+++ Records to process
/-- A step of the fill keeps the invariant: it fills one index more, or finds all of them filled. -/
theorem State.fillStep_inv {s : State} (hv : s.tablesValid = false) (h : s.Inv) : s.fillStep.Inv := by
  obtain ⟨hwf, hnext, hbelow⟩ := (State.inv_iff_of_not_valid hv).1 h
  obtain ⟨himpl, hready⟩ := State.tablesValid_eq_false.1 hv
  rcases s.fillStep_cases with ⟨hlt, heq⟩ | ⟨hle, heq⟩ <;> rw [heq]
  · refine (State.inv_iff_of_not_valid ?_).2
      ⟨Tables.fillAt_wf _ hwf, hlt, Tables.fillAt_filledBelow hbelow⟩
    exact State.tablesValid_eq_false.2 ⟨himpl, hready⟩
  · have hdone : s.fillNext = fillLength := Nat.le_antisymm hnext hle
    have hfilled : s.tables = Tables.filled := Tables.eq_filled hwf (hdone ▸ hbelow)
    refine (State.inv_iff_of_valid ?_).2 ⟨hfilled, hnext⟩
    exact State.tablesValid_init himpl

theorem State.idle_inv {s : State} (h : s.Inv) : s.idle.Inv := by
  cases hv : s.tablesValid with
  | false =>
    rw [State.idle_of_not_valid hv]
    exact State.fillStep_inv hv h
  | true => rwa [State.idle_of_valid hv]

/-- The reset input keeps the invariant: under ROM it moves nothing the invariant speaks of, under INIT the fill starts
again at index 0. -/
theorem State.pullReset_inv {s : State} (h : s.Inv) : s.pullReset.Inv := by
  cases himpl : s.cfg.tableImpl with
  | rom =>
    rw [State.pullReset_of_rom himpl]
    exact h
  | init =>
    rw [State.pullReset_of_init himpl]
    refine (State.inv_iff_of_not_valid ?_).2
      ⟨Tables.unfilled_wf _, Nat.zero_le _, Tables.filledBelow_zero _⟩
    exact State.tablesValid_eq_false.2 ⟨himpl, rfl⟩

theorem completed_inv (i : Instr) {s : State} (h : s.Inv) : (completed i s).Inv := by
  simpa [State.Inv] using h

/-- Every step keeps the invariant. -/
theorem step_inv {s t : State} (hs : s.Inv) (h : step s = .next t) : t.Inv := by
  rcases step_next_cases h with ⟨-, rfl⟩ | ⟨_, -, rfl⟩ | ⟨_, _, i, -, -, -, -, rfl⟩ | ⟨_, _, _, -, -, hv, rfl⟩
  · exact State.idle_inv hs
  · exact State.pullReset_inv hs
  · exact completed_inv i hs
  · exact State.fillStep_inv hv hs

/-! ### What is presented -/

/-- A step presents nothing new: it leaves what is presented, or takes the oldest off. -/
theorem step_inputs_suffix {s t : State} (h : step s = .next t) : t.inputs <:+ s.inputs := by
  rcases step_next_cases h with ⟨-, rfl⟩ | ⟨_, -, rfl⟩ | ⟨_, _, _, -, -, -, -, rfl⟩ | ⟨_, _, _, -, -, -, rfl⟩
  · simp
  · simpa using List.tail_suffix s.inputs
  · simpa using List.tail_suffix s.inputs
  · simp

/-! ### Progress -/

/-- An acceptable request is one whose word is admitted and whose operand lines are all driven. -/
theorem Request.acceptable_iff {r : Request} : r.acceptable = true ↔
    ∃ i, decode r.word = .ok i ∧ r.undriven.setWidth i.mnemonic.operandWidth = 0#i.mnemonic.operandWidth := by
  cases hd : decode r.word <;> simp [Request.acceptable, hd]

theorem State.operandUndriven_of_request {s : State} {r : Request} {rest : List Input}
    (h : s.inputs = .request r :: rest) (w : Nat) :
    s.operandUndriven w = (r.undriven.setWidth w != 0#w) := by
  simp [State.operandUndriven, State.undriven, h]

/-- A transaction with a driven operand completes or is held; it does not stop. -/
theorem exec_next_of_driven {i : Instr} {s : State} (hd : s.operandUndriven i.mnemonic.operandWidth = false) :
    ∃ t, exec i s = .next t := by
  cases hv : s.tablesValid with
  | false => exact ⟨_, exec_held hv⟩
  | true => exact ⟨_, exec_completes hv hd⟩

/-- A step stops at most at its oldest presentation, and at no acceptable one. -/
theorem step_next_of_acceptable {s : State} (h : ∀ p ∈ s.inputs, p.acceptable = true) : ∃ t, step s = .next t := by
  rcases hin : s.inputs with _ | ⟨r | _, rest⟩
  · exact ⟨_, step_of_no_input hin⟩
  · have hr : r.acceptable = true := h (.request r) (by simp [hin])
    obtain ⟨i, hdec, hdriven⟩ := Request.acceptable_iff.1 hr
    rw [step_of_request hin hdec]
    exact exec_next_of_driven (by simp [State.operandUndriven_of_request hin, hdriven])
  · exact ⟨_, step_of_rst hin⟩

/-- A step from a safe state leads to a safe state. -/
theorem step_safe {s t : State} (hs : s.Safe) (h : step s = .next t) : t.Safe :=
  ⟨step_inv hs.1 h, fun p hp => hs.2 p ((step_inputs_suffix h).subset hp)⟩

/-! ### The statements -/

/-- Settles O48: progress by the acceptable oldest presentation, preservation by the invariant's step lemma and by
nothing new being presented. -/
theorem safeStatesNeverStop : Obligations.SafeStatesNeverStop := by
  intro s hs
  obtain ⟨t, ht⟩ := step_next_of_acceptable hs.2
  exact ⟨t, ht, step_safe hs ht⟩

/-- Settles O56, by what a step can do: only a completed transaction adds a response. -/
theorem stepGivesAtMostOneResponse : Obligations.StepGivesAtMostOneResponse := by
  intro s t h
  rcases step_next_cases h with
    ⟨-, rfl⟩ | ⟨_, -, rfl⟩ | ⟨r, rest, i, hin, hdec, -, -, rfl⟩ | ⟨_, _, _, -, -, -, rfl⟩
  · exact .inl (by simp)
  · exact .inl (by simp)
  · exact .inr ⟨r, i, by simp [hin], hdec, responseIn i s, by simp⟩
  · exact .inl (by simp)

/-- Settles O6: the step's equation for a request whose word decodes. -/
theorem stepRunsTheDecodedRequest : Obligations.StepRunsTheDecodedRequest :=
  fun _ _ _ _ hin hdec => step_of_request hin hdec

end Sys2Proof.Machine
end

section
/-! The statements of spec 10: the operand's lines and the ports of a transaction, lists of requests, the parameters and
hidden fields a step leaves alone, and what reset leaves. -/

namespace Sys2Proof.Machine

/-! ### The operand's lines -/

/-- Some bit of the operand is undriven when one of the port's own lines is. -/
theorem State.operandUndriven_iff {s : State} {w : Nat} :
    s.operandUndriven w = true ↔ ∃ k < w, s.undriven.getLsbD k = true := by
  rw [State.operandUndriven, bne_iff_ne, Ne, BitVec.eq_of_getLsbD_eq_iff]
  simp +contextual

/-- The operand is driven when all of the port's own lines are. -/
theorem State.operandUndriven_eq_false_iff {s : State} {w : Nat} :
    s.operandUndriven w = false ↔ ∀ k < w, s.undriven.getLsbD k = false := by
  simp [← Bool.not_eq_true, State.operandUndriven_iff]

/-! ### With valid tables a transaction completes or faults -/

theorem exec_of_valid {s : State} (hv : s.tablesValid = true) (i : Instr) :
    exec i s = if s.operandUndriven i.mnemonic.operandWidth then .fault .undrivenOperand
      else .next (completed i s) := by
  cases hd : s.operandUndriven i.mnemonic.operandWidth with
  | false => simp [exec_completes hv hd]
  | true => simp [exec_undriven hv hd]

theorem eq_completed_of_exec_next {i : Instr} {s t : State} (hv : s.tablesValid = true) (h : exec i s = .next t) :
    t = completed i s := by
  rcases exec_next_cases h with ⟨-, -, ht⟩ | ⟨hnv, -⟩
  · exact ht
  · simp [hv] at hnv

/-- The frame of a transaction on the ports: a port (or a function of the ports) that completing leaves alone keeps its
value, since a held transaction moves no port. -/
theorem exec_keeps_port {α : Type} (port : Ports → α) {i : Instr} {s t : State}
    (hport : port (completed i s).ports = port s.ports) (h : exec i s = .next t) : port t.ports = port s.ports := by
  rcases exec_next_cases h with ⟨-, -, rfl⟩ | ⟨-, rfl⟩
  · exact hport
  · rw [State.fillStep_ports]

/-! ### A list of requests -/

theorem responsesTo_request {r : Request} {i : Instr} (h : decode r.word = .ok i) (c : Config) (rest : List Input) :
    responsesTo c (.request r :: rest) = responseOf c i :: responsesTo c rest := by
  simp [responsesTo, h]

/-- From a safe state with valid tables the oldest request completes. -/
theorem step_completes_of_safe {s : State} {r : Request} {rest : List Input} (hs : s.Safe)
    (hv : s.tablesValid = true) (hin : s.inputs = .request r :: rest) :
    ∃ i, decode r.word = .ok i ∧ step s = .next (completed i s) := by
  have hr : r.acceptable = true := hs.2 (.request r) (by simp [hin])
  obtain ⟨i, hdec, hdriven⟩ := Request.acceptable_iff.1 hr
  refine ⟨i, hdec, ?_⟩
  rw [step_of_request hin hdec]
  exact exec_completes hv (by simp [State.operandUndriven_of_request hin, hdriven])

theorem State.tables_of_safe {s : State} (hs : s.Safe) (hv : s.tablesValid = true) : s.tables = Tables.filled :=
  ((State.inv_iff_of_valid hv).1 hs.1).1

/-- A run over the requests `l` presented gives them their responses, one request a step. -/
theorem runSteps_answers_requests (l : List Input) {s : State} (hin : s.inputs = l) (hs : s.Safe)
    (hv : s.tablesValid = true) (hl : ∀ p ∈ l, p ≠ .rst) :
    ∃ t, runSteps l.length s = .next t ∧ t.inputs = [] ∧
      t.responses = s.responses ++ responsesTo s.cfg l ∧ t.tables = s.tables := by
  induction l generalizing s with
  | nil => exact ⟨s, rfl, hin, by simp [responsesTo], rfl⟩
  | cons p rest ih =>
    cases p with
    | rst => exact absurd rfl (hl .rst (by simp))
    | request r =>
      obtain ⟨i, hdec, hstep⟩ := step_completes_of_safe hs hv hin
      obtain ⟨t, hrun, hempty, hresp, htables⟩ := ih (s := completed i s) (by simp [hin])
        (step_safe hs hstep) (by simpa using hv) (fun p hp => hl p (by simp [hp]))
      refine ⟨t, ?_, hempty, ?_, by simpa using htables⟩
      · rw [List.length_cons, runSteps_of_next hstep, hrun]
      · rw [hresp, responsesTo_request hdec, completed_responses, completed_cfg,
          responseIn_of_filled (State.tables_of_safe hs hv), List.append_assoc, List.singleton_append]

/-! ### The fields that mean nothing under ROM -/

/-- `s` with other values in `tables_ready`, the fill's index and the free-value counter (spec 10 R28). -/
def State.withHidden (ready : Bool) (k d : Nat) (s : State) : State :=
  { s with tablesReady := ready, fillNext := k, freeDraws := d }

section
variable {s : State} (ready : Bool) (k d : Nat)

@[simp] theorem State.withHidden_cfg : (s.withHidden ready k d).cfg = s.cfg := rfl
@[simp] theorem State.withHidden_inputs : (s.withHidden ready k d).inputs = s.inputs := rfl
@[simp] theorem State.withHidden_operandUndriven (w : Nat) :
    (s.withHidden ready k d).operandUndriven w = s.operandUndriven w := rfl

theorem completed_withHidden (i : Instr) :
    completed i (s.withHidden ready k d) = (completed i s).withHidden ready k d := by
  cases i <;> rfl

variable (hrom : s.cfg.tableImpl = .rom)
include hrom

theorem State.idle_withHidden : (s.withHidden ready k d).idle = s.idle.withHidden ready k d := by
  have hrom' : (s.withHidden ready k d).cfg.tableImpl = .rom := hrom
  rw [State.idle_of_valid (State.tablesValid_rom hrom), State.idle_of_valid (State.tablesValid_rom hrom')]

theorem State.pullReset_withHidden : (s.withHidden ready k d).pullReset = s.pullReset.withHidden ready k d := by
  have hrom' : (s.withHidden ready k d).cfg.tableImpl = .rom := hrom
  rw [State.pullReset_of_rom hrom, State.pullReset_of_rom hrom']
  rfl

theorem exec_withHidden (i : Instr) :
    exec i (s.withHidden ready k d) = mapNext (State.withHidden ready k d) (exec i s) := by
  have hrom' : (s.withHidden ready k d).cfg.tableImpl = .rom := hrom
  rw [exec_of_valid (State.tablesValid_rom hrom), exec_of_valid (State.tablesValid_rom hrom'),
    State.withHidden_operandUndriven, completed_withHidden]
  split <;> rfl

/-- Under ROM a step neither reads the hidden fields nor writes them. -/
theorem step_withHidden : step (s.withHidden ready k d) = mapNext (State.withHidden ready k d) (step s) := by
  rcases hin : s.inputs with _ | ⟨r | _, rest⟩
  · rw [step_of_no_input hin, step_of_no_input (s := s.withHidden ready k d) hin,
      State.idle_withHidden ready k d hrom]
    rfl
  · cases hdec : decode r.word with
    | ok i =>
      rw [step_of_request hin hdec, step_of_request (s := s.withHidden ready k d) hin hdec,
        exec_withHidden ready k d hrom]
    | error e =>
      rw [step_of_refused_word hin hdec, step_of_refused_word (s := s.withHidden ready k d) hin hdec]
      rfl
  · rw [step_of_rst hin, step_of_rst (s := s.withHidden ready k d) hin,
      State.pullReset_withHidden ready k d hrom]
    rfl

end

/-! ### Reset -/

theorem State.resetOf_tables_of_rom {c : Config} (h : c.tableImpl = .rom) :
    (State.resetOf c).tables = Tables.filled := by simp [State.resetOf, h]

theorem State.resetOf_tables_of_init {c : Config} (h : c.tableImpl = .init) :
    (State.resetOf c).tables = Tables.unfilled 0 := by simp [State.resetOf, h]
++++++
_What you are asked to do_. I'd like the lines above from the one with "of requests -/" up to and including the one with "(hv : s.tablesValid = true) (hin" copied exactly, with no other lines.

_Written solution_.
/-! ### A list of requests -/

theorem responsesTo_request {r : Request} {i : Instr} (h : decode r.word = .ok i) (c : Config) (rest : List Input) :
    responsesTo c (.request r :: rest) = responseOf c i :: responsesTo c rest := by
  simp [responsesTo, h]

/-- From a safe state with valid tables the oldest request completes. -/
theorem step_completes_of_safe {s : State} {r : Request} {rest : List Input} (hs : s.Safe)
    (hv : s.tablesValid = true) (hin : s.inputs = .request r :: rest) :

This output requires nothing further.